In  general, when employers use a third party to conduct background checks on applicants or employees, the federal Fair Credit Reporting Act (FCRA) will apply.

The FCRA governs how employers obtain and handle consumer reports, which include standard background checks. According to the Federal Trade Commission (FTC), an FCRA consumer report is any written, oral or other communication of any information by a consumer-reporting agency bearing on a consumer's credit worthiness, credit standing, credit capacity, character, general reputation, personal characteristics or mode of living. In the employment context, this definition may, for example, include credit reports, criminal history reports, driving records and other background check reports created by a third party, such as drug tests. The FCRA does not apply when an employer does its own investigation, only when a third party is used.
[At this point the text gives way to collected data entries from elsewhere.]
/-- A function gains ways one by one: from the pool, else from a donor. -/
def State.gainWays (s : State) (f n : Nat) : Nat → State
  | 0 => s
  | k + 1 =>
    let pool := s.poolWays n
    if pool ≠ 0 then (s.setWays f n (s.ways f n ||| lowWays pool 1)).gainWays f n k
    else
      match s.wayDonor f n with
      | none => s
      | some d =>
        let w := topWay (s.ways d n)
        ((s.setWays d n (s.ways d n &&& ~~~w)).setWays f n (s.ways f n ||| w)).gainWays f n k

/-- A function owns a cluster on a die. -/
def State.ownsDie (s : State) (f d : Nat) : Bool := (List.range 6).any (fun k => s.mapBit (partBase f + 0x008) (6 * d + k))

/-- A function's share in a slice becomes its present number clamped to FLOOR and CEIL, zero off its dies. -/
def State.shareWays (s : State) (f n : Nat) : State :=
  let have' := wayCount (s.ways f n)
  let want := if s.isHard f && s.ownsDie f (n / 16) then min (s.ceilWays f) (max (s.floorWays f) have') else 0
  if want ≤ have' then s.setWays f n (lowWays (s.ways f n) want) else s.gainWays f n (want - have')

/-- The share of a function in every slice. -/
def State.shareAll (s : State) (f : Nat) : State := (List.range 128).foldl (fun s n => s.shareWays f n) s

/-- An owner of ways for WAY_MOVE: an enabled hard function, or the pool (32). -/
def State.mayGive (s : State) (n k : Nat) : Bool :=
  if k = 32 then s.poolWays n != 0 else s.isHard k && s.floorWays k < wayCount (s.ways k n)
/-- It may take one more way in a slice. -/
def State.mayTake (s : State) (n k : Nat) : Bool :=
  k = 32 || (s.isHard k && s.ownsDie k (n / 16) && wayCount (s.ways k n) < s.ceilWays k)

/-- Moves one way of a slice. -/
def State.moveWay (s : State) (n src dst : Nat) : State :=
  let w := if src = 32 then lowWays (s.poolWays n) 1 else topWay (s.ways src n)
  let s1 := if src = 32 then s else s.setWays src n (s.ways src n &&& ~~~w)
  if dst = 32 then s1 else s1.setWays dst n (s1.ways dst n ||| w)

/-- WAY_MOVE. -/
def execWayMove (slice src dst : Nat) (s : State) : Host.Outcome State Fault Refusal :=
  s.when (slice < 128 && src ≤ 32 && dst ≤ 32 && src != dst && s.mayGive slice src && s.mayTake slice dst)
    (fun s => s.moveWay slice src dst)

/-! ### What changes hands is flushed (R441) -/

/-- Control registers of a range of offsets return to zero. -/
def State.clearRegs (s : State) (lo hi : Nat) : State := { s with regs := s.regs.clear (lo / 4) (hi / 4) }

/-- A queue returns to reset; its packets are dropped. -/
def State.resetQueue (s : State) (q : Nat) : State :=
  let s1 : State := { s with packets := s.packets.map (fun (p : Packet) => if p.queue == q then { p with live := false, st := .done } else p) }
  s1.clearRegs (queueBase q) (queueBase q + 64)

/-- A queue block returns to reset. -/
def State.resetBlock (s : State) (b : Nat) : State := (List.range 64).foldl (fun s k => s.resetQueue (64 * b + k)) s

/-- The L1s of clusters lose their lines. -/
def State.flushClusters (s : State) (p : Nat → Bool) : State :=
  { s with l1 := s.l1.filter (fun x => !p (clusterOf x.owner)) }

/-- The pool is flushed: its ways, the L1s of its clusters, and the translations of the function that leaves it (R443,
R445). -/
def State.flushPool (s : State) (f : Nat) : State :=
  let pool := fun (c : Nat) => !(List.range 32).any (fun k => s.isHard k && s.mapBit (partBase k + 0x008) c)
  let s1 := (List.range 128).foldl (fun t n => t.flushWays n (s.poolWays n)) (s.flushClusters pool)
  { s1 with tlb := s1.tlb.filter (fun t => t.fn != f) }

/-- Filters of a function that meet a condition are detached, with the runs already queued. -/
def State.detach (s : State) (p : TcoSlot → Bool) : State :=
  { s with
    slots := s.slots.filter (fun x => !p x)
    tcoRuns := s.tcoRuns.filter (fun r => !s.slots.any (fun x => p x && x.tco == r.tco && x.slot == r.slot && x.fn == r.fn)) }

/-- Function `f` gives up what a new value of one of its map words leaves out; clusters that change hands are flushed. -/
def State.giveUp (s : State) (f o : Nat) (v : Dword) : State :=
  let lost := s.reg64 (partBase f + o) &&& ~~~v
  if o = 0x008 then s.flushClusters (fun c => (s.reg64 (partBase f + o) ^^^ v).getLsbD c)
  else if 0x028 ≤ o && o < 0x048 then
    (List.range 64).foldl (fun s k => if lost.getLsbD k then s.resetBlock (8 * (o - 0x028) + k) else s) s
  else if 0x100 ≤ o && o < 0x148 then
    s.detach (fun x => x.fn == f && x.tco == (o - 0x100) / 8 && lost.getLsbD x.slot)
  else s

/-! ### Function level reset (R446, R447) -/

/-- GEN of a function advances. -/
def State.nextGen (s : State) (f : Nat) : State :=
  let r := s.reg (partBase f)
  s.setReg (partBase f) ((r.extractLsb' 16 16 + 1) ++ r.extractLsb' 0 16)

/-- Of a list, those that free values pick. -/
def State.someOf {α : Type} (s : State) : List α → List α × State
  | [] => ([], s)
  | e :: r =>
    let (rest, s1) := s.someOf r
    let (v, s2) := s1.free
    (if v.getLsbD 0 then e :: rest else rest, s2)

/-- A store to host memory that is not answered: each byte is written or not. -/
def State.maybeHost (s : State) (r : Option HostReq) : State :=
  match r with
  | none => s
  | some r =>
    let o := ptrOffset r.ptr
    if !r.store || toPeer o then s
    else
      let (cells, s1) := s.someOf (cellsOf o (leBytes r.size r.data.toNat))
      { s1 with host := cells.foldl (fun m c => m.set c.1 c.2) s1.host }

/-- Of what a halted group has in flight, each byte of a store is written or not, an atomic is performed or not, and loads
are gone (R446). -/
def State.maybeStores (s : State) (i : Nat) : State :=
  let g := s.grp i
  let s1 := (s.modGrp i (fun g => { g with flight := [], take := [], ops := [], hostReq := none })).maybeHost g.hostReq
  g.flight.foldl (fun s f =>
    if f.kind = 1 then
      let (cells, s1) := s.someOf f.cells
      if cells = [] then s1 else s1.performHome i f.via f.scratch cells
    else if f.kind = 2 then
      let (v, s1) := s.free
      if v.getLsbD 0 then s1.performFlight i f [f] else s1
    else s) s1

/-- Every line of a contribution still to be applied is applied whole, with its atomics, or not at all. -/
def State.maybeLines (s : State) (c : Contribution) : State :=
  let atom := fun (o : OrdOp) => match o with
    | .atom r => if r.scratch then none else some (r.addr / 64)
    | _ => none
  let es := c.take.filter (fun e => !e.scratch)
  let (lines, s1) := s.someOf ((es.map (·.place) ++ c.ops.filterMap atom).eraseDups)
  (c.ops.filter (fun o => (atom o).any lines.contains)).foldl (fun s o => s.applyOp c.group o)
    (s1.applyTake c.group (es.filter (fun e => lines.contains e.place)))

/-- The destination bytes of the copies in flight are written or not; those of a copy that waits for its landings in a ring, or
for its credits, are written. -/
def State.maybeCopies (s : State) (root : Nat) : State :=
  (s.openCopies root).foldl (fun s k =>
    match s.copies[k]? with
    | some c => if 5 ≤ c.st then s else s.partialCopy c
    | none => s) s

/-- A context ends with ABORTED_RESET: its record goes to CREC and to no ring. -/
def State.abortContext (s : State) (root : Nat) : State :=
  let s1 := (s.grd root).contribs.foldl (fun s c => s.maybeLines c) (s.maybeCopies root)
  let s2 := s1.haltContext root
  let s3 := (s2.ctxGroups root).foldl (fun s i => s.maybeStores i) s2
  let s4 := (s3.modGrid root (fun g => { g with status := some (5, 0), ending := [], contribs := [] })).recordToCrec root
  { s4 with
    mxu := s4.mxu.filter (fun o => (s4.gridOf o.group).root != root)
    grids := s4.grids.map (fun (g : Grid) => if g.root == root then { g with st := .done, contribs := [], code := [] } else g) }

/-- A save in progress ends with ABORTED_RESET: the bytes of its area are zeroed (R441, R446). -/
def State.abortSave (s : State) (q n : Nat) (area : Dword) : State :=
  let s1 := (s.storeArea (s.queueFn q) (areaAddr area) (List.replicate n 0)).getD s
  (({ s1 with saves := s1.saves.filter (fun j => j.queue != q) } : State).endCmd q 3 false).tapPreempt q 3

/-- Steps 1 to 6 of the reset of one function, in order (R446): what step 3 writes to PSTAT, step 6 returns to reset (log 57). -/
def State.resetFunction (s : State) (f : Nat) : State :=
  let qs := s.fnQueues f
  let jobs := (s.saves.filter (fun j => qs.contains j.queue)).map (fun j => (j, s.areaSize (s.savedGrids j.queue)))
  let roots := (List.range s.grids.length).filter (fun k =>
    (s.grd k).fn == f && (s.grd k).parent.isNone && (s.grd k).st != .done)
  let s1 := roots.foldl (fun s r => s.abortContext r) (s.nextGen f)
  let s2 := jobs.foldl (fun s j => s.abortSave j.1.queue j.2 j.1.area) s1
  let used := (s2.packets.map (·.queue)).filter (fun q => qs.contains q)
  let s3 : State := { s2 with
    packets := s2.packets.map (fun (p : Packet) => if used.contains p.queue then { p with live := false, st := .done } else p)
    restores := s2.restores.filter (fun q => !qs.contains q)
    heldQueues := s2.heldQueues.filter (fun q => !qs.contains q)
    spent := s2.spent.filter (fun e => !qs.contains e.1)
    reduce := s2.reduce.filter (fun r => (s2.winCtl r.win).extractLsb' 8 6 != s2.fnTenant f)
    sent := s2.sent.filter (fun r => (s2.winCtl r.1).extractLsb' 8 6 != s2.fnTenant f)
    tlb := s2.tlb.filter (fun t => t.fn != f)
    faults := s2.faults.filter (fun e => e.fn != f)
    regs := s2.regs.filter (fun e =>
      !(0x200000 ≤ 4 * e.1 && 4 * e.1 < 0x300000 && qs.contains ((4 * e.1 - 0x200000) / 64)) &&
        !(0x300000 ≤ 4 * e.1 && 4 * e.1 < 0x380000 && qs.contains ((4 * e.1 - 0x300000) / 32)))
    merges := s2.merges.filter (fun m => m.1 != f) }
  ((s3.detach (fun x => x.fn == f)).clearRegs (transBase f) (transBase f + 0x100)).clearRegs
    (tcoBase f 0) (tcoBase f 0 + 0x10000)

/-- What a reset of the physical function clears besides, as a package reset does (R447): every register, cache and table
of the functions. Device memory, the frames' last owners and what has left for the host stay. A package that has failed
enables no function (R452). -/
def State.resetPackage (s : State) : State :=
  { s with
    regs := if s.failed then regsReset.set (partBase 0 / 4) 0 else regsReset
    frames := s.frames.map (fun (x : Frame) => { x with held := false }), l1 := [], rdc := [], l2 := [],
    tlb := [], faults := [], faultNext := [], slots := [], tcoIn := [], tcoRuns := [], tcoMem := [], tcoCycles := [], trigDone := [],
    merges := [], saves := [], restores := [], spent := [], heldQueues := [], reduce := [], sent := [], served := [], tickets := [],
    slice := 0,
    stage2 := List.replicate 32 0, tdi := List.replicate 32 .unlocked, flr := [] }

/-- A reset of a function whose device interface is locked or runs leaves the interface in its error state (R454; log 5). -/
def State.tdiReset (s : State) (f : Nat) : State :=
  { s with tdi := s.tdi.mapIdx (fun k (t : TdiState) => if k = f && (t == .locked || t == .run) then .error else t) }

/-- An FLR begins: BUSY is set for its whole duration. -/
def State.startFlr (s : State) (f : Nat) : State :=
  let s1 := if f = 0 then ((List.range 32).foldl (fun s k => s.resetFunction k) s).resetPackage
    else (s.resetFunction f).tdiReset f
  ({ s1 with flr := s1.flr ++ [f] } : State).setReg64 (partBase f + 0x060) 1

/-- An FLR of a function, unless one is under way. -/
def State.flrFunction (s : State) (f : Nat) : State := if s.flr.contains f then s else s.startFlr f

/-- PCIE_FLR. -/
def execPcieFlr (f : Nat) (s : State) : Host.Outcome State Fault Refusal :=
  s.when (f < 32) (fun s => s.flrFunction f)

/-- FLR_DONE. -/
def execFlrDone (f : Nat) (s : State) : Host.Outcome State Fault Refusal :=
  s.when (s.flr.contains f) (fun s =>
    ({ s with flr := s.flr.filter (fun k => k != f) } : State).setReg64 (partBase f + 0x060) 2)

/-! ### Disabling (R441, R445) -/

/-- A function is disabled: what it ran on is flushed, and its ways go to the pool (R441, R445). -/
def State.disableFunction (s : State) (f : Nat) : State :=
  let s0 := if s.fnSliced f then s.flushPool f else s.flushClusters (fun c => s.mapBit (partBase f + 0x008) c)
  let s1 := s0.setReg (partBase f) (s.reg (partBase f) &&& 0xFFFFFFFE)
  (List.range 128).foldl (fun s n => s.setWays f n 0) s1

/-! ### Time slices (R443) -/

/-- Grids of a function in one of some states. -/
def State.fnGrids (s : State) (f : Nat) (p : GridState → Bool) : List Nat :=
  (List.range s.grids.length).filter (fun k => (s.grd k).fn == f && p (s.grd k).st && (s.grd k).status.isNone)

/-- A time-sliced function that has work: a context that runs, or that its slice has set aside, or a RESTORE that waits for its
slice. -/
def State.hasWork (s : State) (f : Nat) : Bool :=
  s.fnEnabled f && s.fnSliced f &&
    (s.grids.any (fun g => g.fn == f && (g.st == .running || g.st == .stopped || (g.st == .saved && g.sliced))) ||
      s.restores.any (fun q => s.queueFn q == f))

/-- The next time-sliced function in round robin. -/
def State.nextSlice (s : State) : Option Nat :=
  ((List.range 32).map (fun k => (s.slice + 1 + k) % 32)).find? (fun f => f != s.slice && s.hasWork f)

/-- The outgoing function's contexts are saved into its TSAREA; one smaller than the PSIZE of its queues together disables
the function. -/
def State.sliceOut (s : State) (f : Nat) : State :=
  let gds := s.fnGrids f (fun x => x == .running || x == .stopped)
  if gds = [] then s
  else if areaRoom (s.tsarea f) < ((((gds ++ s.slicedGrids f).map (fun k => (s.grd k).queue)).eraseDups).map s.psize).sum then
    ((s.flrFunction f).disableFunction f).refuse f 3
  else ((s.freeze gds).settleSave gds).setSliced gds true

/-- The incoming function's contexts are restored from its TSAREA; while they find no room they wait (log 54). -/
def State.sliceIn (s : State) (f : Nat) : State :=
  let gds := s.slicedGrids f
  if gds = [] then s
  else
    match s.areaOf 0 (areaAddr (s.tsarea f)) with
    | none => s
    | some b =>
      match parseArea b with
      | some (_, xs) => if s.sectionsFit gds xs then (s.resume gds b xs).getD s else s
      | none => s

/-- A switch: out, flush, in. -/
def State.switchTo (s : State) (f : Nat) : State :=
  let old := s.slice
  let s1 := if s.fnEnabled old && s.fnSliced old then s.sliceOut old else s
  ({ s1.flushPool old with slice := f } : State).sliceIn f

/-- Grids of the time-sliced function that runs. -/
def State.sliceGrids (s : State) : List Nat :=
  if s.fnSliced s.slice then s.fnGrids s.slice (fun x => x == .running || x == .stopped) else []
The FCRA requires employers to disclose that consumer reports may be used for employment decisions and to secure consent from employees or applicants to obtain these reports. If consumer reports provide information that results in an adverse employment action against an individual, the employer must provide the person with a copy of the report and his or her FCRA rights.

The FCRA excludes employee investigations, such as sexual harassment investigations conducted by third parties, from some of the law's notice requirements; however, employers are  required to notify employees of investigations after they have concluded.

The FCRA reports exclude preplacement or fitness-for-duty physicals or any reports generated internally by an employer, such as internal reference checking. Drug tests will likely be covered if reported to the employer from a consumer-reporting agency. Due to the complexity of the FCRA, prior to outsourcing any investigative check of applicants or employees, employers must ensure that the vendor's practices are compliant with the law.